« La Russie tente-t-elle d’effacer la culture musulmane de Crimée ? », s’interroge Al Jazeera dans un article daté du 18 février. En effet, les Tatars s’inquiètent actuellement du sort de la mosquée « Douma Djami », appelée aussi mosquée du Khan tatar, du nom de son fondateur.
Cette mosquée a été construite entre 1552 et 1564 à l’époque de l’empire Ottoman. Elle fait partie du Hansaray, ou palais du Khan, situé dans la ville de Bakhtchyssaraï en Crimée. De part sa taille, elle est la plus grande de Crimée. Elle est actuellement en cours de restauration ainsi que le palais, depuis que les Russes (qui ont annexé la péninsule de Crimée en 2014) ont entrepris des travaux en janvier dernier.
Seulement, des experts, les dirigeants communautaires et des responsables ukrainiens estiment que cette restauration n’est pas faite dans les règles de l’art, tendant plutôt à reconstruire un nouveau bâtiment plutôt qu’à conserver l’authenticité de cet édifice religieux historique.
De nombreuses personnes de la communauté tatare (environ 250 000 personnes en Crimée), y voit de la part du Kremlin, la volonté de remodeler, voire d’effacer l’héritage historique tatar avec ses travaux.
« C’est un plan pour la restauration du palais entier. Le palais sera perdu, ce qu’ils construisent est une imposture », a déclaré à Al Jazeera Edem Dudakov, ingénieur en construction et ancien responsable du gouvernement de pré-annexion en Crimée.
La chaîne de télévision tatare fermée, les cours obligatoires de langue tatare interdits…
Ce « remodelage » du palais et de la mosquée illustre la relation tendue entre les Russes et les Tatars de Crimée. Les Tatars de Crimée considèrent en effet le palais comme le symbole le plus significatif de leur statut d’État perdu.
Les Tatars sont aussi les premiers à s’être opposés à l’annexion de la Crimée (qui était République autonome d’Ukraine) par la Russie.
Depuis plusieurs années déjà, les pressions sur les Tatars sont donc nombreuses avec une volonté sous-jacente d’effacer leur mémoire et les médias contrôlés par les Russes alimentent des sentiments anti-tatars.
Selon Al Jazeera, Moscou aurait notamment introduit des manuels d’histoire qui décrivent les Tatars de Crimée comme des pilleurs de la Russie.
En novembre dernier, le Kremlin aurait également interdit les cours obligatoires de tatar. La chaîne de télévision tatare ATR, a été fermée. Leur assemblée, le Medjlis, qui défendait les droits des tatars et leur langue, a aussi été interdite pour « extrémisme » en 2015.

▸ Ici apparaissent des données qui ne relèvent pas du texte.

-- ==== Sys2Proof/Machine/Regs.lean ====
section
/-!
DEFINITION. The register index of the device (R459, Table 17-8): the address of every register under the
name its chapter gives it, and one row per register with its access code (R10), its reset value (R12) and the
mask of the bits a write can store (R9). Written from the register tables of spec/.
-/

namespace Sys2Proof.Machine


/-! ### PWR registers (R68) -/

def Reg.PWR_STAGE : Nat := 0x00010000
def Reg.PWR_STAGE_CTRL : Nat := 0x00010004
def Reg.PWR_STATE_REQ : Nat := 0x00010008
def Reg.PWR_STATE_RESULT : Nat := 0x0001000C
def Reg.PWR_LAST_REFUSAL : Nat := 0x00010010
def Reg.PWR_LAST_REFUSAL_TIME : Nat := 0x00010014
def Reg.PWR_LEVEL_REQ : Nat := 0x00010020
def Reg.PWR_LEVEL_STATUS : Nat := 0x00010024
def Reg.PWR_MARGIN : Nat := 0x00010028
def Reg.PWR_AUTO_DOZE : Nat := 0x0001002C
def Reg.PWR_INT_STATUS : Nat := 0x00010030
def Reg.PWR_INT_EN : Nat := 0x00010034
def Reg.PWR_PMB_STATUS : Nat := 0x00010040
def Reg.PWR_PMB_ERR_COUNT : Nat := 0x00010044
def Reg.PWR_RAIL_CFG (n : Nat) : Nat := 0x00010050 + 4 * n
def Reg.PWR_AON_WAKE_EN : Nat := 0x00010100
def Reg.PWR_AON_LAST_WAKE : Nat := 0x00010104
def Reg.PWR_AON_LAST_WAKE_TIME : Nat := 0x00010108
def Reg.PWR_AON_WAKE_FAIL : Nat := 0x0001010C
def Reg.PWR_AON_TIMER : Nat := 0x00010110
def Reg.PWR_AON_ALARM : Nat := 0x00010114
def Reg.PWR_AON_START_CFG : Nat := 0x00010118
def Reg.PWR_AON_SHL_CFG : Nat := 0x0001011C
def Reg.PWR_AON_SHL_COUNT : Nat := 0x00010120
def Reg.PWR_AON_THERM_WAKE : Nat := 0x00010124

/-! ### WRP registers (R100) -/

def Reg.WRP_CTRL : Nat := 0x00020000
def Reg.WRP_CFG : Nat := 0x00020004
def Reg.WRP_STAGE_LEN : Nat := 0x00020008
def Reg.WRP_DATA : Nat := 0x0002000C
def Reg.WRP_STATUS : Nat := 0x00020010
def Reg.WRP_ERR_LOC : Nat := 0x00020014
def Reg.WRP_ACTIVE_ID : Nat := 0x00020018
def Reg.WRP_ACTIVE_REV : Nat := 0x0002001C
def Reg.WRP_FIBRES : Nat := 0x00020020
def Reg.WRP_SPINDLES : Nat := 0x00020024
def Reg.WRP_FALLBACK_DL : Nat := 0x00020028
def Reg.WRP_FALLBACK_UL : Nat := 0x0002002C
def Reg.WRP_SWITCH_TIME_S : Nat := 0x00020030
def Reg.WRP_SWITCH_TIME_NS : Nat := 0x00020034
def Reg.WRP_INT_STATUS : Nat := 0x00020038
def Reg.WRP_INT_EN : Nat := 0x0002003C
def Reg.WRP_WEAVER : Nat := 0x00020040

/-! ### PTH registers (R129) -/

def Reg.PTH_STATUS (p : Nat) : Nat := 0x02000000 + 0x10000 * p
def Reg.PTH_CTRL (p : Nat) : Nat := 0x02000004 + 0x10000 * p
def Reg.PTH_TX_ATTEN (p : Nat) : Nat := 0x02000008 + 0x10000 * p
def Reg.PTH_RX_ATTEN (p : Nat) : Nat := 0x0200000C + 0x10000 * p
def Reg.PTH_TX_TRIM_USER (p : Nat) : Nat := 0x02000010 + 0x10000 * p
def Reg.PTH_RX_TRIM_USER (p : Nat) : Nat := 0x02000014 + 0x10000 * p
def Reg.PTH_TX_TRIM_CAL (p : Nat) : Nat := 0x02000018 + 0x10000 * p
def Reg.PTH_RX_TRIM_CAL (p : Nat) : Nat := 0x0200001C + 0x10000 * p
def Reg.PTH_ADC_POS_I (p : Nat) : Nat := 0x02000020 + 0x10000 * p
def Reg.PTH_ADC_POS_Q (p : Nat) : Nat := 0x02000024 + 0x10000 * p
def Reg.PTH_ADC_SPARE (p : Nat) : Nat := 0x02000028 + 0x10000 * p
def Reg.PTH_DAC_SEG (p : Nat) : Nat := 0x0200002C + 0x10000 * p
def Reg.PTH_FAULT (p : Nat) : Nat := 0x02000030 + 0x10000 * p
def Reg.PTH_INT_STATUS (p : Nat) : Nat := 0x02000034 + 0x10000 * p
def Reg.PTH_INT_EN (p : Nat) : Nat := 0x02000038 + 0x10000 * p
def Reg.PTH_OVLD_CFG (p : Nat) : Nat := 0x0200003C + 0x10000 * p
def Reg.PTH_OVLD_COUNT (p : Nat) : Nat := 0x02000040 + 0x10000 * p
def Reg.PTH_OCP_COUNT (p : Nat) : Nat := 0x02000044 + 0x10000 * p

/-! ### SYN registers (R150) -/

def Reg.SYN_REF_CFG : Nat := 0x00070000
def Reg.SYN_REF_STATUS : Nat := 0x00070004
def Reg.SYN_LOCK_CFG_RF : Nat := 0x00070008
def Reg.SYN_LOCK_CFG_CNV : Nat := 0x0007000C
def Reg.SYN_MAP : Nat := 0x00070010
def Reg.SYN_UNIT_STATUS (u : Nat) : Nat := 0x00070020 + 4 * u
def Reg.SYN_LO_FREQ (n : Nat) : Nat := 0x00070030 + 4 * n
def Reg.SYN_LO_WORD (n : Nat) : Nat := 0x00070038 + 4 * n
def Reg.SYN_CTRL : Nat := 0x00070040
def Reg.SYN_LO_STATUS : Nat := 0x00070044
def Reg.SYN_EVENT_COUNT : Nat := 0x00070048
def Reg.SYN_INT_STATUS : Nat := 0x0007004C
def Reg.SYN_INT_EN : Nat := 0x00070050
def Reg.SYN_PHASE (f : Nat) : Nat := 0x00070060 + 4 * f

/-! ### SKN registers (R179) -/

def Reg.SKN_CFG : Nat := 0x00090000
def Reg.SKN_SWITCH_TIME_S : Nat := 0x00090004
def Reg.SKN_SWITCH_TIME_NS : Nat := 0x00090008
def Reg.SKN_SWITCH_CTRL : Nat := 0x0009000C
def Reg.SKN_SWITCH_RESULT : Nat := 0x00090010
def Reg.SKN_SUPERSEDED : Nat := 0x00090014
def Reg.SKN_REPORT_LEVEL : Nat := 0x00090018
def Reg.SKN_REPORT_POP : Nat := 0x0009001C
def Reg.SKN_REPORT (i : Nat) : Nat := 0x00090020 + 4 * i
def Reg.SKN_REPORT_DROPPED : Nat := 0x00090030
def Reg.SKN_INT_STATUS : Nat := 0x00090034
def Reg.SKN_INT_EN : Nat := 0x00090038
def Reg.SKN_LAYER_DL (l : Nat) : Nat := 0x00090100 + 4 * l
def Reg.SKN_LAYER_UL (l : Nat) : Nat := 0x00090180 + 4 * l
def Reg.SKN_DL_SAT (p : Nat) : Nat := 0x00090200 + 4 * p
def Reg.SKN_UL_SAT (l : Nat) : Nat := 0x00090300 + 4 * l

Mais les Tatars sont aussi l’objet de persécutions en Crimée depuis le printemps 2014, avec l’exil forcé des principaux leaders de cette minorité. Des centaines d’entre eux, pour la plupart des musulmans pratiquants, ont été arrêtés et interrogés, leurs maisons fouillées et leurs livres religieux confisqués, rappelle Al Jazeera.
« Durant les trois années d’occupation de la Crimée par la Russie, les autorités ont réduit au silence l’opposition sur la péninsule. Elles ont agressivement ciblé les personnes critiques en utilisant le harcèlement, l’intimidation et dans certains cas, de fausses inculpations d’extrémisme, dont celles pour « appel au séparatisme ». La plupart des poursuites judiciaires contre des activistes tatars de Crimée, leurs avocats ou d’autres personnes découlaient de leur critique pacifique de l’occupation », écrivait Human Rights Watch dans un rapport en juillet dernier.

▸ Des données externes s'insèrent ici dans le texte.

/-- Put an entry at the head of the log: a full log loses its oldest entry, and a lost unread entry is counted (R34). -/
def State.logEnter (fresh : LogEntry) (s : State) : State :=
  let full := decide (s.glb.log.length ≥ 128)
  let lost := full && (match s.glb.log.getLast? with
    | some e => !e.read
    | none => false)
  let s := s.modGlb (fun g => { g with
    log := fresh :: (if full then g.log.dropLast else g.log)
    logHead := (g.logHead + 1) % 128
    logSeq := (g.logSeq + 1) % 65536 })
  let s := s.raise Reg.GLB_INT_STATUS 5
  if lost then (s.addReg Reg.GLB_LOG_LOST 1).raise Reg.GLB_INT_STATUS 6 else s

/-- Enter an event or a violation in the log: a repeat of the newest entry within 1 ms counts in it (R34). The log does not run below
stage 1 (R39). -/
def State.logPut (kind index cls : Nat) (event : Bool) (detail : Word) (s : State) : State :=
  let fresh : LogEntry :=
    { tu := s.time.tb1, timeS := secOf s.base % 2 ^ 32, timeNs := nsOf s.base, kind := kind, index := index, cls := cls
      event := event, tb1 := !s.locked, rep := 0, seq := s.glb.logSeq, detail := detail, read := false }
  if s.pwr.stage = 0 then s
  else
    match s.newest with
    | some e =>
      if e.kind = kind ∧ e.index = index ∧ e.cls = cls ∧ e.event = event ∧ s.time.tb1 ≤ e.tu + msTu then
        s.modGlb (fun g => { g with log := { e with rep := satAdd 0xFFFF e.rep 1 } :: g.log.drop 1 })
      else s.logEnter fresh
    | none => s.logEnter fresh

/-- Count a violation by partner kind and class (R455). -/
def State.countViol (kind cls : Nat) (s : State) : State :=
  if s.pwr.stage = 0 then s
  else if cls % 2 = 0 then s.addLo (Reg.GLB_VIOL kind (cls / 2)) 1 else s.addHi (Reg.GLB_VIOL kind (cls / 2)) 1

/-- A violation of a partner: counted and logged (R34). -/
def State.viol (kind index cls : Nat) (detail : Word) (s : State) : State :=
  (s.countViol kind cls).logPut kind index cls false detail

/-- A violation by the SPI host: KIND 0x07, DETAIL the address (R455). -/
def State.violSpi (cls addr : Nat) (s : State) : State := s.viol 7 0 cls (BitVec.ofNat 32 addr)

/-- A write another chapter says is ignored and logged (class REFUSED_WRITE). -/
def State.refusedWrite (addr : Nat) (s : State) : State := s.violSpi 5 addr

/-- Raise an interrupt and log its event: the KIND is 0x80 + the block's base bits [23:16] (R454). -/
def State.event (a b index : Nat) (detail : Word) (s : State) : State :=
  (s.raise a b).logPut (0x80 + a / 0x10000 % 256) index b true detail

/-- Raise an interrupt of a path and log its event with KIND 0xC0 (Table 17-4). -/
def State.pathEvent (p b : Nat) (detail : Word) (s : State) : State :=
  (s.raise (Reg.PTH_INT_STATUS p) b).logPut 0xC0 p b true detail

/-! ### Staging buffers (R443) -/

/-- Stage a word in a buffer of `cap` words; a word for a full buffer is remembered as an overflow. -/
def Staging.push (cap : Nat) (w : Word) (b : Staging) : Staging :=
  if b.words.length ≥ cap then { b with overflow := true } else { b with words := b.words ++ [w] }

/-- The buffer holds exactly the words an operation needs (R443). -/
def Staging.fits (n : Nat) (b : Staging) : Bool := !b.overflow && b.words.length == n

/-- The bytes staged. -/
def Staging.bytes (b : Staging) : List Byte := wordBytes b.words

/-! ### What the committed warp says -/

/-- The committed structure; an empty one before a warp commits. -/
def State.warp (s : State) : Structure := s.wrp.active.getD {}

/-- The PATH entry of a path. -/
def State.pathCfg (s : State) (p : Nat) : PathCfg := vget s.warp.paths p

/-- The group of a path (R77). -/
def State.groupOf (s : State) (p : Nat) : Nat := (s.pathCfg p).group

/-- The paths of a group that the warp enables in some direction. -/
def State.groupPaths (s : State) (g : Nat) : List Nat :=
  (List.range 64).filter (fun p => (s.pathCfg p).group == g && ((s.pathCfg p).txEn || (s.pathCfg p).rxEn))

/-- A layer slot exists in the warp. -/
def State.layer (s : State) (ul : Bool) (l : Nat) : Option LayerCfg :=
  if ul then vget s.warp.layUl l else vget s.warp.layDl l

/-- A carrier of the warp. -/
def State.carrier (s : State) (ul : Bool) (c : Nat) : Option Carrier :=
  if c ≥ 4 then none else if ul then vget s.warp.carUl c else vget s.warp.carDl c

/-- A flock of the warp. -/
def State.flockCfg (s : State) (k : Nat) : Option FlockCfg := if k ≥ 8 then none else vget s.warp.flocks k

/-- The LO role of a path in a direction (R138): 0 LO_A, 1 LO_B. -/
def State.loRole (s : State) (tx : Bool) (p : Nat) : Nat :=
  let f := vget s.warp.folds (p / 8)
  if tx then f.txLo else f.rxLo

/-- The slot of a layer. -/
def State.slot (s : State) (ul : Bool) (l : Nat) : Slot :=
  if ul then vget s.skn.slotsUl l else vget s.skn.slotsDl l

/-- Change the slot of a layer. -/
def State.modSlot (ul : Bool) (l : Nat) (f : Slot → Slot) (s : State) : State :=
  if ul then s.modSkn (fun k => { k with slotsUl := vmod k.slotsUl l f })
  else s.modSkn (fun k => { k with slotsDl := vmod k.slotsDl l f })

/-! ### Messages to flocks (R269, R270) -/

/-- The body length of control message bodies the device sends is taken from the body. -/
def flockMsg (msg tag : Nat) (body : List Byte) : List Byte :=
  beBytes 1 msg ++ beBytes 1 0 ++ beBytes 2 tag ++ beBytes 2 body.length ++ beBytes 2 0 ++ body

/-- Enter a message in a flock's outgoing queue of 32: a full queue drops its oldest entry (R270). -/
def State.post (k port msg tag : Nat) (body : List Byte) (s : State) : State :=
  let full := (vget s.fhp.flocks k).out.length ≥ 32
  let s := s.modFlock k (fun f => { f with
    out := (if full then f.out.drop 1 else f.out) ++ [(port, flockMsg msg tag body)]
    lost := if full then f.lost + 1 else f.lost })
  if full then (s.addLo (Reg.FHP_FLOCK_CTRL_LOST k) 1).raise Reg.FHP_INT_STATUS 7 else s

/-- The entry for a notice in an outgoing queue names no port: it takes the lowest-numbered port of PORTS that is in L0 when it
leaves (R270). -/
def anyPort : Nat := 2

/-- The body of a NOTICE (Table 10-5). -/
def noticeBody (event detail param at_ : Nat) : List Byte :=
  beBytes 1 event ++ beBytes 1 detail ++ beBytes 2 0 ++ beBytes 4 param ++ time8 at_

/-- Send a notice to a flock of the warp, with the flock's next notice tag (R269, Table 10-7); a member of a stack terminates no
flocks (R324). -/
def State.notice (k event detail param : Nat) (s : State) : State :=
  match s.flockCfg k with
  | none => s
  | some _ =>
    if s.cas.role = 2 ∧ s.cas.mode = 0 then s else
    let tag := (vget s.fhp.flocks k).noticeTag
    let s := s.modFlock k (fun f => { f with noticeTag := (tag + 1) % 65536 })
    s.post k anyPort 0xC0 tag (noticeBody event detail param s.time.tb0)

/-- Send a notice to every flock of the warp. -/
def State.noticeAll (event detail param : Nat) (s : State) : State :=
  forAll (List.range 8) (fun k s => s.notice k event detail param) s

/-- The flock that holds a served slot. -/
def State.holder (s : State) (ul : Bool) (l : Nat) : Option Nat := (s.slot ul l).holder

/-- The flock holds a served slot in a direction. -/
def State.holdsAny (s : State) (ul : Bool) (k : Nat) : Bool :=
  (List.range 32).any (fun l => s.holder ul l == some k)

/-! ### Reserves (R22…R25, R480) -/

/-- Count an engagement of reserve kind `r` (R24). -/
def State.countEngaged (r : Nat) (s : State) : State :=
  s.modGlb (fun g => { g with engagements := vmod g.engagements r (fun n => satAdd 0xFFFF n 1) })

/-- Assert RESERVE_LOW (R24). -/
def State.reserveLow (s : State) : State := s.raise Reg.GLB_INT_STATUS 1

/-! ### Arbiters (R26…R30) -/

/-- The number of a resource among the arbiters. -/
def Resource.num : Resource → Nat
  | .carrier ul c => 4 * b2n ul + c
  | .slot ul l => 8 + 32 * b2n ul + l
  | .obs o => 72 + o
  | .fft e => 80 + e
  | .stream st => 88 + st
  | .spindles => 92
  | .pool i => 93 + i

/-- The pointer of an arbiter (R28). -/
def arbPtr (s : State) (x : Resource) : Nat := tget (fun _ => 0) s.fhp.ptrs x.num

/-- The pointer moves to the winner's identity plus 1, modulo 12 (R28). -/
def arbMove (x : Resource) (winner : Nat) (s : State) : State :=
  s.modFhp (fun f => { f with ptrs := tset (fun _ => 0) f.ptrs x.num ((winner + 1) % 12) })

/-- Where an identity comes in a scan upward from a pointer, wrapping from 11 to 0 (R28). -/
def scanPlace (ptr id : Nat) : Nat := (id + 12 - ptr % 12) % 12

/-- Requests of equal rank in the order of the arbiter's scan; those of one identity keep their order. -/
def scanOrder {α : Type} (ptr : Nat) (id : α → Nat) (l : List α) : List α :=
  sortBy (fun a b => decide (scanPlace ptr (id a) ≤ scanPlace ptr (id b))) l

/-- The requests of the oldest epoch (R27). -/
def oldestAsks (l : List Ask) : List Ask :=
  l.filter (fun a => l.all (fun b => decide (a.epoch ≤ b.epoch)))

/-- How a receiver or a stream decides the requests that wait for it: the winner, those that stay, and those that a full queue
refuses. -/
structure ArbOut where
  win : Option Ask
  left : List Ask
  refused : List Ask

De nombreux Tatars arrêtés pour du « terrorisme » présumé
Au cours des trois dernières années, la justice russe aurait poursuivi 66 personnes dont 36 Tatars pour des motifs politiques. Au moins 26 personnes auraient été condamnées à des peines pouvant aller jusqu’à 15 ans de prison pour des accusations allant du «séparatisme» au «terrorisme» en passant par «l’organisation d’émeutes de masse».
«En 1944, nous étions une nation de« traîtres » (les Tatars ont été accusés de collaboration avec les nazis et ont été déportés en masse en Asie centrale, attendant la fin de l’URSS en 1991 pour avoir le droit de regagner la Crimée), nous sommes maintenant une nation de« terroristes », a confié à Al Jazeera un militant qui aide les prisonniers politiques et leurs familles.
La chaîne souligne aussi que les Tatars ne sont pas le seul groupe ciblé pour leur position anti-Kremlin. Des activistes pro-ukrainiens, anti-corruption et des Témoins de Jéhovah ont été arrêtés, expulsés, torturés, condamnés à des amendes et jusqu’à 20 ans de prison, selon des groupes de défense des droits humains.